I glumly made my way back to mine.
Needless to say, watching the rest of the show was not on my agenda, and with only the stage lights to guide me, I found her again in the front row.
I watched her for the rest of the evening, and I couldn't tell what her relationship was to the mystery man. She never leaned over in her seat towards him, as some of the other couples in the theater did. Both of them seemed more interested in the show, rather than helping me figure out who this guy was with my girl.
But was Aaryn really my girl at all? Did one really cool date, and plans for another, indicate that we were now a steady item? And why did she tell me she was helping her friend move, if she had plans to come here with this guy? And why, of all places to be on a Saturday night, did I have to run into her here?
When the show was over, I shot out of my seat and dashed into the lobby as the people with floor seats were making their way out. I figured that since Aaryn was in the front row, she would be one of the last to come out. As I stood off to the side, trying to be inconspicuous behind a vendor booth, Karen caught up with me.

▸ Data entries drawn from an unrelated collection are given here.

-- ==== Sys2Proof/Safety.lean ====
section
/-! DEFINITION. What claims speak of: legal states, runs of commands, and runs without a protocol fault (60_exceptions.md R181, 70_reset_and_hazards.md R213). -/

namespace Sys2Proof.Machine

/-- A response the block can give (R78, R180): a code 0 to 12, and the value 0 when the code is not 0. -/
abbrev Response.legal (r : Response) : Prop := r.err.toNat ≤ 12 ∧ (r.err ≠ 0#4 → r.val = 0#32)

/-- The states the block can be in between commands: the buffers in canonical form (R26, R39); `ERR` an operation
result, 0 to 9 (R28); bits 31 and 30 of `CHK` both 0, or both 1 after a `SENTINEL`, and then `CHK` is not 1 (R21,
R108); every recorded response legal. -/
structure State.Legal (s : State) : Prop where
  memory : Memory.wf s
  err : s.err.toNat ≤ 9
  chkTop : s.chk.extractLsb' 30 2 = 0#2 ∨ s.chk.extractLsb' 30 2 = 3#2
  responses : ∀ r ∈ s.responses, r.legal

/-- The state an outcome leads to, if it is a next state. -/
def nextState? : Result → Option State
  | .next s => some s
  | .fault _ => none
  | .refused _ => none

/-- A run of commands (R213): each to completion before the next, straight from `exec`. -/
def runInstrs : List Instr → State → Result
  | [], s => .next s
  | i :: is, s =>
    match exec i s with
    | .next s' => runInstrs is s'
    | .fault r => .fault r
    | .refused r => .refused r

/-- The response of the last command. -/
def State.lastResponse (s : State) : Option Response := s.responses.getLast?

/-- A protocol fault's response: code 10, 11 or 12 (R181). -/
def Response.isProtocolFault (r : Response) : Bool := 10 ≤ r.err.toNat && r.err.toNat ≤ 12

/-- A safe run: no command of it ended in a protocol fault (R181). -/
def State.noProtocolFault (s : State) : Prop := ∀ r ∈ s.responses, r.isProtocolFault = false

/-- The state after a DEC.RUN that failed with code `k` and left `chk` in `CHK` (R147, R186). -/
def decFailed (s : State) (chk : Word) (k : BitVec 4) : State :=
  { s with chk := chk, hrp := ⟨[], 0#8⟩, sym := ⟨[], 0#8⟩, err := k, responses := s.responses ++ [⟨k, 0#32⟩] }

/-- The state after a DEC.RUN that returned the prefix `h` and the payload `d` (R146); the residue was 1. -/
def decAccepted (s : State) (h : List Byte) (d : List Symbol) : State :=
  { s with
    chk := 1#32
    hrp := ⟨h, BitVec.ofNat 8 h.length⟩
    sym := ⟨d, BitVec.ofNat 8 d.length⟩
    err := 0#4
    responses := s.responses ++ [⟨0#4, 0#32⟩] }

/-- The characters of a string are all in [33,126] (R142). -/
abbrev AllInRange (str : List Byte) : Prop := ∀ x ∈ str, 33 ≤ x.toNat ∧ x.toNat ≤ 126

/-- Some character is an upper-case letter (R142, log 10). -/
abbrev HasUpper (str : List Byte) : Prop := ∃ x ∈ str, 0x41 ≤ x.toNat ∧ x.toNat ≤ 0x5A

/-- Some character is a lower-case letter (R142, log 10). -/
abbrev HasLower (str : List Byte) : Prop := ∃ x ∈ str, 0x61 ≤ x.toNat ∧ x.toNat ≤ 0x7A

/-- `h` and `d` are what stands before and after the last separator of `str` (R143). -/
abbrev SplitsAs (str h d : List Byte) : Prop := str = h ++ 0x31#8 :: d ∧ 0x31#8 ∉ d

/-- The alphabet index of a folded character as the engine absorbs it, or `SENTINEL` (R35, R145): the specification's
own words, "`REV[c] = s` when `CHARSET[s] = c`", without the table `REV`. -/
def specAbsorbed (x : Byte) : Word :=
  if foldCase x ∈ charsetTable then BitVec.ofNat 32 (charsetTable.idxOf (foldCase x)) else 0xFFFFFFFF#32

/-- The residue R145 computes for the prefix `h` and the data part `d` of a string, both as they stand in `STR`. -/
def specResidue (h d : List Byte) : Word :=
  (hrpExpand (h.map foldCase) ++ d.map specAbsorbed).foldl absorb 1#32

/-- The upper-case copy of a character: R150 (a)'s "all-uppercase copy". -/
def toUpperCase (c : Byte) : Byte := if isLower c then c - 0x20#8 else c

/-- The five operation commands (R28). -/
def isOperation : Instr → Bool
  | .pmHrpx | .ckCreate | .ckVerify | .encRun | .decRun => true
  | .nop | .rst | .pmInit | .pmAbs _ | .clr _ | .pushH _ | .pushS _ | .pushT _ => false
  | .rdH _ | .rdS _ | .rdT _ | .rdK _ => false
  | .rdregStatus | .rdregChk | .rdregHlen | .rdregSlen | .rdregTlen => false

/-- The commands that only read (R54): `RD.*` and `RDREG`. -/
def isRead : Instr → Bool
  | .rdH _ | .rdS _ | .rdT _ | .rdK _ => true
  | .rdregStatus | .rdregChk | .rdregHlen | .rdregSlen | .rdregTlen => true
  | .nop | .rst | .pmInit | .pmAbs _ | .pmHrpx | .ckCreate | .ckVerify | .encRun | .decRun => false
  | .clr _ | .pushH _ | .pushS _ | .pushT _ => false

/-- The commands that store to no buffer cell and no length counter (R40): everything but RST, CLR, the pushes and
the two RUN commands. -/
def storesNothing : Instr → Bool
  | .rst | .clr _ | .pushH _ | .pushS _ | .pushT _ | .encRun | .decRun => false
  | .nop | .pmInit | .pmAbs _ | .pmHrpx | .ckCreate | .ckVerify => true
  | .rdH _ | .rdS _ | .rdT _ | .rdK _ => true
  | .rdregStatus | .rdregChk | .rdregHlen | .rdregSlen | .rdregTlen => true

end Sys2Proof.Machine
end

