/-- R41 (marked [derived] by the spec): history independence. Two states whose operand buffers have the same counters
and the same valid contents get the same response and the same buffer results, whatever else they hold. -/
def Obligations.OperationsDependOnTheirOperandsOnly : Prop :=
  (∀ s₁ s₂ : State, s₁.hrp.len = s₂.hrp.len → s₁.sym.len = s₂.sym.len → s₁.hrpBytes = s₂.hrpBytes →
    s₁.symbols = s₂.symbols → ∀ i ∈ [Instr.ckCreate, .ckVerify, .encRun],
    ∃ t₁ t₂ r, exec i s₁ = .next t₁ ∧ exec i s₂ = .next t₂ ∧
      t₁.responses = s₁.responses ++ [r] ∧ t₂.responses = s₂.responses ++ [r] ∧
      (i = .encRun → t₁.str = t₂.str)) ∧
  (∀ s₁ s₂ : State, s₁.str.len = s₂.str.len → s₁.strBytes = s₂.strBytes →
    ∃ t₁ t₂ r, exec .decRun s₁ = .next t₁ ∧ exec .decRun s₂ = .next t₂ ∧
      t₁.responses = s₁.responses ++ [r] ∧ t₂.responses = s₂.responses ++ [r] ∧
      t₁.hrp = t₂.hrp ∧ t₁.sym = t₂.sym)

/-- R187: "retrying is meaningless": one of the four operation commands repeated at once gives the same response and
changes nothing more. -/
def Obligations.RepeatedOperationRepeats : Prop :=
  ∀ i ∈ [Instr.ckCreate, .ckVerify, .encRun, .decRun], ∀ (s t : State) (r : Response),
    exec i s = .next t → t.responses = s.responses ++ [r] →
    exec i t = .next { t with responses := t.responses ++ [r] }
end

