/-- Settles O20: a line is read back as its one command, by the shape of the command's operand. -/
theorem assemblerReadsEveryCommand : Obligations.AssemblerReadsEveryCommand := by
  intro i
  simp [assembleWords, assembleLine_render]

end Sys2Proof.Machine
end

section
/-! PROOFS. One absorb step (40_polymod_engine.md R100 to R102): its formula, and its linearity over GF(2) (R109). -/

namespace Sys2Proof.Machine

/-! ### The step as a XOR of three parts -/

/-- The table entries XORed in, with each of the five generator constants written out (R33). -/
theorem selectGen_eq (top : BitVec 5) (t : Word) : selectGen top t =
    t ^^^ (if top.getLsbD 0 = true then 0x3B6A57B2#32 else 0#32)
      ^^^ (if top.getLsbD 1 = true then 0x26508E6D#32 else 0#32)
      ^^^ (if top.getLsbD 2 = true then 0x1EA119FA#32 else 0#32)
      ^^^ (if top.getLsbD 3 = true then 0x3D4233DD#32 else 0#32)
      ^^^ (if top.getLsbD 4 = true then 0x2A1462B3#32 else 0#32) := by
  simp only [selectGen, List.foldl, ite_xor]
  rfl

/-- The step with the absorbed value set apart: a function of the accumulator, XOR the value. -/
theorem absorb_eq_xor (chk v : Word) :
    absorb chk v = (chk.extractLsb' 0 25).setWidth 32 <<< 5 ^^^ selectGen (chk.extractLsb' 25 5) 0#32 ^^^ v := by
  rw [absorb, selectGen_eq_xor, BitVec.xor_assoc, BitVec.xor_assoc, BitVec.xor_comm v]

/-- Settles O21: the selected table entries with the constants written out, and the low 25 bits as a mask. -/
theorem absorbIsTheStatedStep : Obligations.AbsorbIsTheStatedStep := by
  intro chk v
  rw [absorb, selectGen_eq, low25_eq]
  simp only [BitVec.getLsbD_extractLsb']
  simp

/-! ### Which bits of the accumulator matter -/

theorem extractLsb'_and_mask30_top (chk : Word) :
    (chk &&& 0x3FFFFFFF#32).extractLsb' 25 5 = chk.extractLsb' 25 5 := by
  rw [BitVec.extractLsb'_and]
  exact BitVec.and_allOnes

theorem extractLsb'_and_mask30_low (chk : Word) :
    (chk &&& 0x3FFFFFFF#32).extractLsb' 0 25 = chk.extractLsb' 0 25 := by
  rw [BitVec.extractLsb'_and]
  exact BitVec.and_allOnes

theorem extractLsb'_and_top_top (chk : Word) :
    (chk &&& 0x3E000000#32).extractLsb' 25 5 = chk.extractLsb' 25 5 := by
  rw [BitVec.extractLsb'_and]
  exact BitVec.and_allOnes

theorem extractLsb'_and_top_low (chk : Word) : (chk &&& 0x3E000000#32).extractLsb' 0 25 = 0#25 := by
  rw [BitVec.extractLsb'_and]
  exact BitVec.and_zero

/-- R102: masking to 25 bits before the shift, or to bits 29:5 after it. -/
theorem low25_shiftLeft (chk : Word) :
    (chk.extractLsb' 0 25).setWidth 32 <<< 5 = chk <<< 5 &&& 0x3FFFFFE0#32 := by
  rw [low25_eq, BitVec.shiftLeft_and_distrib]
  rfl

/-- Settles O22: the step reads bits 29:25 and bits 24:0, and each mask keeps or clears one of them. -/
theorem absorbDropsTheTopBits : Obligations.AbsorbDropsTheTopBits := by
  refine ⟨fun chk v => ?_, fun chk v => ?_⟩
  · rw [absorb, absorb, extractLsb'_and_mask30_top, extractLsb'_and_mask30_low]
  · have hlow : ((0#25).setWidth 32 : Word) <<< 5 = 0#32 := rfl
    rw [absorb, absorb, extractLsb'_and_top_top, extractLsb'_and_top_low, low25_shiftLeft, hlow, BitVec.zero_xor]

/-! ### Linearity -/

theorem ite_xor_ite (a b : Bool) (g : Word) :
    (if (a ^^ b) = true then g else 0#32) = (if a = true then g else 0#32) ^^^ (if b = true then g else 0#32) := by
  cases a <;> cases b <;> simp

theorem selectGen_xor (a b : BitVec 5) : selectGen (a ^^^ b) 0#32 = selectGen a 0#32 ^^^ selectGen b 0#32 := by
  simp only [selectGen_eq, BitVec.getLsbD_xor, ite_xor_ite, BitVec.zero_xor]
  ac_rfl

theorem absorb_xor (a b u w : Word) : absorb (a ^^^ b) (u ^^^ w) = absorb a u ^^^ absorb b w := by
  simp only [absorb_eq_xor, BitVec.extractLsb'_xor, selectGen_xor, BitVec.setWidth_xor, BitVec.shiftLeft_xor_distrib]
  ac_rfl

theorem absorb_zero_zero : absorb 0#32 0#32 = 0#32 := by decide

/-- Settles O29: each of the step's three parts is linear. -/
theorem absorbIsLinear : Obligations.AbsorbIsLinear := ⟨absorb_xor, absorb_zero_zero⟩

end Sys2Proof.Machine
end

section
/-! PROOFS. The values the engine absorbs (40_polymod_engine.md R104), and the range of the accumulator (R108). -/

namespace Sys2Proof.Machine

/-! ### The expanded HRP -/

@[simp] theorem length_hrpExpand (h : List Byte) : (hrpExpand h).length = 2 * h.length + 1 := by
  simp [hrpExpand]
  omega

theorem hrpExpand_getElem?_high {h : List Byte} {k : Nat} (hk : k < h.length) :
    (hrpExpand h)[k]? = some ((h[k] >>> 5).setWidth 32) := by
  rw [hrpExpand, List.append_assoc, List.getElem?_append_left (by simpa using hk)]
  simp [hk]

theorem hrpExpand_getElem?_middle (h : List Byte) : (hrpExpand h)[h.length]? = some 0#32 := by
  simp [hrpExpand]

theorem hrpExpand_getElem?_low {h : List Byte} {k : Nat} (hk : k < h.length) :
    (hrpExpand h)[h.length + 1 + k]? = some ((h[k] &&& 31#8).setWidth 32) := by
  rw [hrpExpand, List.getElem?_append_right (by simp)]
  simp [hk]

theorem hrpExpand_lt_32 (h : List Byte) : ∀ v ∈ hrpExpand h, v.toNat < 32 := by
  intro v hv
  simp only [hrpExpand, List.mem_append, List.mem_map, List.mem_singleton] at hv
  rcases hv with (⟨c, -, rfl⟩ | rfl) | ⟨c, -, rfl⟩
  · have := c.isLt
    rw [toNat_high]
    omega
  · decide
  · rw [toNat_low]
    omega

/-- Settles O23: an element stands in the high parts, is the 0, or stands in the low parts. -/
theorem hrpExpandElements : Obligations.HrpExpandElements := by
  refine fun h => ⟨length_hrpExpand h, fun k hk => ?_, hrpExpand_getElem?_middle h, fun k hk => ?_, hrpExpand_lt_32 h⟩
  · rw [hrpExpand_getElem?_high hk, Option.map_some, toNat_high]
  · rw [hrpExpand_getElem?_low hk, Option.map_some, toNat_low]

/-! ### What the commands absorb is below 32 -/

theorem toNat_zextSymbol (v : Symbol) : (v.setWidth 32 : Word).toNat = v.toNat :=
  BitVec.toNat_setWidth_of_le (by decide)

theorem zextSymbols_lt_32 (d : List Symbol) : ∀ v ∈ zextSymbols d, v.toNat < 32 := by
  intro v hv
  obtain ⟨x, -, rfl⟩ := List.mem_map.mp hv
  rw [toNat_zextSymbol]
  exact x.isLt

theorem verifyValues_lt_32 (h : List Byte) (d : List Symbol) : ∀ v ∈ verifyValues h d, v.toNat < 32 :=
  List.forall_mem_append.mpr ⟨hrpExpand_lt_32 h, zextSymbols_lt_32 d⟩

theorem createValues_eq (h : List Byte) (d : List Symbol) :
    createValues h d = verifyValues h d ++ List.replicate 6 0#32 := rfl

theorem createValues_lt_32 (h : List Byte) (d : List Symbol) : ∀ v ∈ createValues h d, v.toNat < 32 := by
  refine List.forall_mem_append.mpr ⟨verifyValues_lt_32 h d, fun v hv => ?_⟩
  rw [List.eq_of_mem_replicate hv]
  decide

/-! ### The accumulator below 2^30 -/

/-- The absorbed value decides: its bits 31:30 are the result's. -/
theorem absorb_lt_iff (chk v : Word) : (absorb chk v).toNat < 2 ^ 30 ↔ v.toNat < 2 ^ 30 := by
  rw [toNat_lt_iff_top, toNat_lt_iff_top, absorb_top]

theorem absorbAll_lt {vs : List Word} (hvs : ∀ v ∈ vs, v.toNat < 2 ^ 30) :
    ∀ {chk : Word}, chk.toNat < 2 ^ 30 → (absorbAll chk vs).toNat < 2 ^ 30 := by
  induction vs with
  | nil => exact id
  | cons v vs ih =>
    obtain ⟨hv, hvs⟩ := List.forall_mem_cons.mp hvs
    exact fun _ => ih hvs ((absorb_lt_iff _ v).mpr hv)

theorem polyMod_lt {vs : List Word} (hvs : ∀ v ∈ vs, v.toNat < 2 ^ 30) : (polyMod vs).toNat < 2 ^ 30 :=
  absorbAll_lt hvs (by decide)

theorem lt_two_pow_of_lt_32 {vs : List Word} (h : ∀ v ∈ vs, v.toNat < 32) : ∀ v ∈ vs, v.toNat < 2 ^ 30 :=
  fun v hv => (h v hv).trans (by decide)

theorem verifyResidue_lt (h : List Byte) (d : List Symbol) : (polyMod (verifyValues h d)).toNat < 2 ^ 30 :=
  polyMod_lt (lt_two_pow_of_lt_32 (verifyValues_lt_32 h d))

theorem createResidue_lt (h : List Byte) (d : List Symbol) : (createResidue h d).toNat < 2 ^ 30 :=
  polyMod_lt (lt_two_pow_of_lt_32 (createValues_lt_32 h d))

/-! ### Every command keeps `CHK` below 2^30, but for a rejecting DEC.RUN -/

theorem one_lt_two_pow_thirty : (1#32 : Word).toNat < 2 ^ 30 := by decide

section
variable {s t : State}

theorem execPmAbs_chk_lt {a : Byte} (h : execPmAbs a s = .next t) (hs : s.chk.toNat < 2 ^ 30) :
    t.chk.toNat < 2 ^ 30 := by
  rcases execPmAbs_cases a s with ⟨v, -, e⟩ | ⟨-, e⟩ <;> obtain rfl := next_injective (e.symm.trans h)
  · have hv : (v.setWidth 32 : Word).toNat < 2 ^ 30 := (toNat_zextSymbol v ▸ v.isLt).trans (by decide)
    exact (absorb_lt_iff s.chk _).mpr hv
  · exact hs

theorem execPmHrpx_chk_lt (h : execPmHrpx s = .next t) (hs : s.chk.toNat < 2 ^ 30) : t.chk.toNat < 2 ^ 30 := by
  rcases execPmHrpx_cases s with ⟨-, e⟩ | ⟨-, e⟩ <;> obtain rfl := next_injective (e.symm.trans h)
  · exact absorbAll_lt (lt_two_pow_of_lt_32 (hrpExpand_lt_32 _)) hs
  · exact hs
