-- ==== Sys2Proof/Machine/Sfa.lean ====
section
/-! DEFINITION. The software FIFO arbiter (file 44): SEND, SENDFD, RECV, RECVFD, DISPATCH, DISPATCHFD and the handler
operations ISRC, ISRFD. -/

namespace Sys2Proof.Machine

/-! ## Transmit -/

/-- `TxWrite(i, f)` (R207), in FD mode with the errata workaround (R206). -/
def txWrite (i : Nat) (f : Frame) (s : State) : State :=
  let write := Action.mbWriteTx i (packCs f) (packIdw f) (packDw (imageWords s.mode s.act.payload) f)
  match s.mode with
  | .classic => emit write s
  | .fd => emitAll [write, .mbSetInactive 0, .mbSetInactive 0] s

/-- `SendData(f, mb)` (R193), its result in `R0`. -/
def sendData (f : Frame) (mb : Nat) (s : State) : State :=
  let c := portMbCode mb s.port
  let s := setPort c.2 s
  if c.1 = .inactive ∧ s.txq.cnt = 0 then setR0 0 (txWrite mb f s)
  else
    match qPush s.txq f with
    | none => setR0 txBufferOverflow s
    | some q => setR0 0 (setTxq q s)

/-- `SendRemote(f, first, last)` (R194) over the mailboxes of the scan, its result in `R0`. -/
def sendRemote (f : Frame) : List Nat → State → State
  | [], s => setR0 noMailboxForRemote s
  | i :: rest, s =>
    let c := portMbCode i s.port
    let s := setPort c.2 s
    if claimable c.1 then setR0 0 (txWrite i f s) else sendRemote f rest s

/-- The two paths of a running send: remote frames scan from `first` up to the dedicated mailbox `mb`, data frames use
`mb` (R190, R197). -/
def sendFrame (f : Frame) (first mb : Nat) (s : State) : State :=
  if f.kind = .remote then sendRemote f (mailboxes first mb) s else sendData f mb s

/-- SEND (R190). -/
def execSend (s : State) : Host.Outcome State Fault Refusal :=
  let f := readFile s.txf
  done
    (if !classicOk f then refuse .badOperand s
     else if s.life ≠ .running then setR0 notRunning (accept s)
     else if s.mode ≠ .classic then setR0 modeMismatch (accept s)
     else sendFrame (norm f) s.par.mbTxRemoteFirst s.par.mbTxData (accept s))

/-- `FdTxData = M - 1` (R82). -/
def fdTxData (s : State) : Nat := fdMbTotal s.par s.act.payload - 1

/-- SENDFD (R197). -/
def execSendFd (s : State) : Host.Outcome State Fault Refusal :=
  let f := readFile s.txf
  done
    (if !fdOk f then refuse .badOperand s
     else if s.life ≠ .running then setR0 notRunning (accept s)
     else if s.mode ≠ .fd then setR0 modeMismatch (accept s)
     else if f.len.toNat > payloadBytes s.act.payload then setR0 payloadExceedsClass (accept s)
     else sendFrame (norm f) (s.act.rxmb.toNat + 1) (fdTxData s) (accept s))

/-! ## Receive -/

/-- Pop the receive ring into `RXF`, in `RUNNING` and mode `m` only; `none` when there is no frame to deliver (R200,
R202). -/
def recvFrame (m : Mode) (s : State) : Option (Frame × State) :=
  if s.life ≠ .running ∨ s.mode ≠ m then none
  else
    match qPop s.rxq with
    | none => none
    | some (f, q) => some (f, writeRxf f (setRxq q s))

/-- The common body of RECV and RECVFD. -/
def recvIn (m : Mode) (s : State) : State :=
  match recvFrame m (accept s) with
  | none => setR0 0 (accept s)
  | some (_, t) => setR0 1 t

/-- The callback of a matched index (R204). -/
def callbackOf (s : State) (idx : Byte) : Word := if idx.toNat < s.ncb then readCallback s.cbt idx.toNat else 0

/-- The common body of DISPATCH and DISPATCHFD. -/
def dispatchIn (m : Mode) (notify : Bool) (s : State) : State :=
  match recvFrame m (accept s) with
  | none => setR1 0 (setR0 0 (accept s))
  | some (f, t) =>
    let cb := callbackOf t f.idx
    let t := onFlag notify (emit (.matchNotify f.idx)) t
    let t := onFlag (cb != 0) (emit (.callbackInvoke cb f)) t
    setR1 cb (setR0 1 t)

/-- RECV (R200). -/
def execRecv (s : State) : Host.Outcome State Fault Refusal := done (recvIn .classic s)

/-- RECVFD (R201). -/
def execRecvFd (s : State) : Host.Outcome State Fault Refusal := done (recvIn .fd s)

/-- DISPATCH (R202). -/
def execDispatch (notify : Bool) (s : State) : Host.Outcome State Fault Refusal := done (dispatchIn .classic notify s)

/-- DISPATCHFD (R203). -/
def execDispatchFd (notify : Bool) (s : State) : Host.Outcome State Fault Refusal := done (dispatchIn .fd notify s)

/-! ## The handler -/

/-- `QPush(RXQ, f)`, a full ring dropping the frame and setting the sticky flag (R215). -/
def rxPush (f : Frame) (s : State) : State :=
  match qPush s.rxq f with
  | none => setRxbufOverflow s
  | some q => setRxq q s

/-- The transmit drain on mailbox `mb` (R216). -/
def txDrain (mb : Nat) (s : State) : State :=
  match qPop s.txq with
  | some (g, q) => txWrite mb g (setTxq q s)
  | none => emit (.mbSetInactive mb) s

/-- `MatchedIndex(HIT)` (R214). -/
def matchedIndex (s : State) (hit : BitVec 9) : Byte :=
  let h := hit.toNat
  BitVec.ofNat 8 (if h < s.par.nPrimaryMax then h else h - s.par.nPrimaryMax + s.act.np.toNat)

/-- The receive part of ISRC. -/
def isrcReceive (s : State) : State :=
  let a := portFifoFrame s.port
  let f := unpack .classic a.1.cs a.1.idw [a.1.dw0, a.1.dw1]
  rxPush { f with idx := matchedIndex s a.1.hit } (setPort a.2 s)

/-- ISRC on the sample `w` (R213). -/
def isrcRun (w : BitVec 4) (s : State) : State :=
  let s := onFlag (w.getLsbD 0) isrcReceive s
  let s := onFlag (w.getLsbD 1) setFifoWarning s
  let s := onFlag (w.getLsbD 2) setFifoOverflow s
  let s := onFlag (w.getLsbD 3) (txDrain s.par.mbTxData) s
  emit (.flagsClear w) s

/-- ISRC (R213). Outside its precondition the interrupt agent has no step (R212): nothing changes (log entry 4). -/
def execIsrc (s : State) : Host.Outcome State Fault Refusal :=
  done
    (if s.life = .running ∧ s.mode = .classic then
      let w := portFlags s.port
      isrcRun w.1 (setPort w.2 s)
     else s)

/-- The receive part of ISRFD for mailbox `i`. -/
def isrFdReceive (i : Nat) (s : State) : State :=
  let a := portMbFrame i s.port
  let f := unpack .fd a.1.cs a.1.idw (a.1.dw.toList.take (imageWords .fd s.act.payload))
  emit (.mbRearm i (readSlot s.slot (i - 1)).aw)
    (rxPush { f with idx := BitVec.ofNat 8 (i - 1) } (setPort a.2 s))

/-- ISRFD on one flagged mailbox: a receive mailbox, the dedicated transmit mailbox, or neither (R218). -/
def isrFdMailbox (i : Nat) (s : State) : State :=
  if 1 ≤ i ∧ i ≤ s.act.rxmb.toNat then isrFdReceive i s
  else if i = fdTxData s then txDrain i s
  else s

/-- ISRFD's loop over the flagged mailboxes, in the order of the list. -/
def isrFdLoop (flags : BitVec 64) : List Nat → State → State
  | [], s => s
  | i :: rest, s => isrFdLoop flags rest (onFlag (flags.getLsbD i) (isrFdMailbox i) s)

/-- ISRFD (R218), its precondition as ISRC's. -/
def execIsrFd (s : State) : Host.Outcome State Fault Refusal :=
  done
    (if s.life = .running ∧ s.mode = .fd then
      let lo := portFlagsLo s.port
      let hi := portFlagsHi lo.2
      let flags : BitVec 64 := hi.1 ++ lo.1
      let s := isrFdLoop flags (List.range 64) (setPort hi.2 s)
      emit (.flagsClearFd flags) (setPort (portTimer s.port).2 s)
     else s)

end Sys2Proof.Machine
end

"What in the hell are you doing?" she asked, panting.
"I want to see her walk out."
"Jan, I'm going to smack you upside the head once I catch my breath. Let's go home, there is nothing you can do here now."
"Karen, I want to know who this guy is. I want to see if they hold hands or anything, then I'll go," I insisted.
"What is the point? You are just going to drive yourself crazy over it. If that is the case, why not just bump into her and say, 'Oh hello Aaryn, nice seeing you here,' and see if she introduces her friend."
I shook my head, "I can't do that."
"That's because you are chicken shit, Janna. Instead you want to watch her from the side and look for something that might not be there. Let's go home, then you can call her if you want."
Just then, I caught sight of her as she walked out, arm in arm with her companion.
She never noticed me at all.
It's a safe bet to say that the car ride home was spent in silent contemplation. I was unsure of myself more than ever, my stomach felt like someone was slowly and methodically twisting it, and I wished that it would stop.
As Karen dropped me off at my place, she told me, "Janna, if it is one thing I know, it's women. Let her tell you where she was, don't let on that you know anything. If she has something to hide, she will keep it from you. If not, she is going to tell you how she ended up, of all places in this damn city, at the same place you were, and who she was with. I'm sure it isn't a big deal at all, you'll see."
I thanked her for an almost perfect evening and went inside my house, which suddenly seemed really big and lonely. I should have asked Karen to spend the night.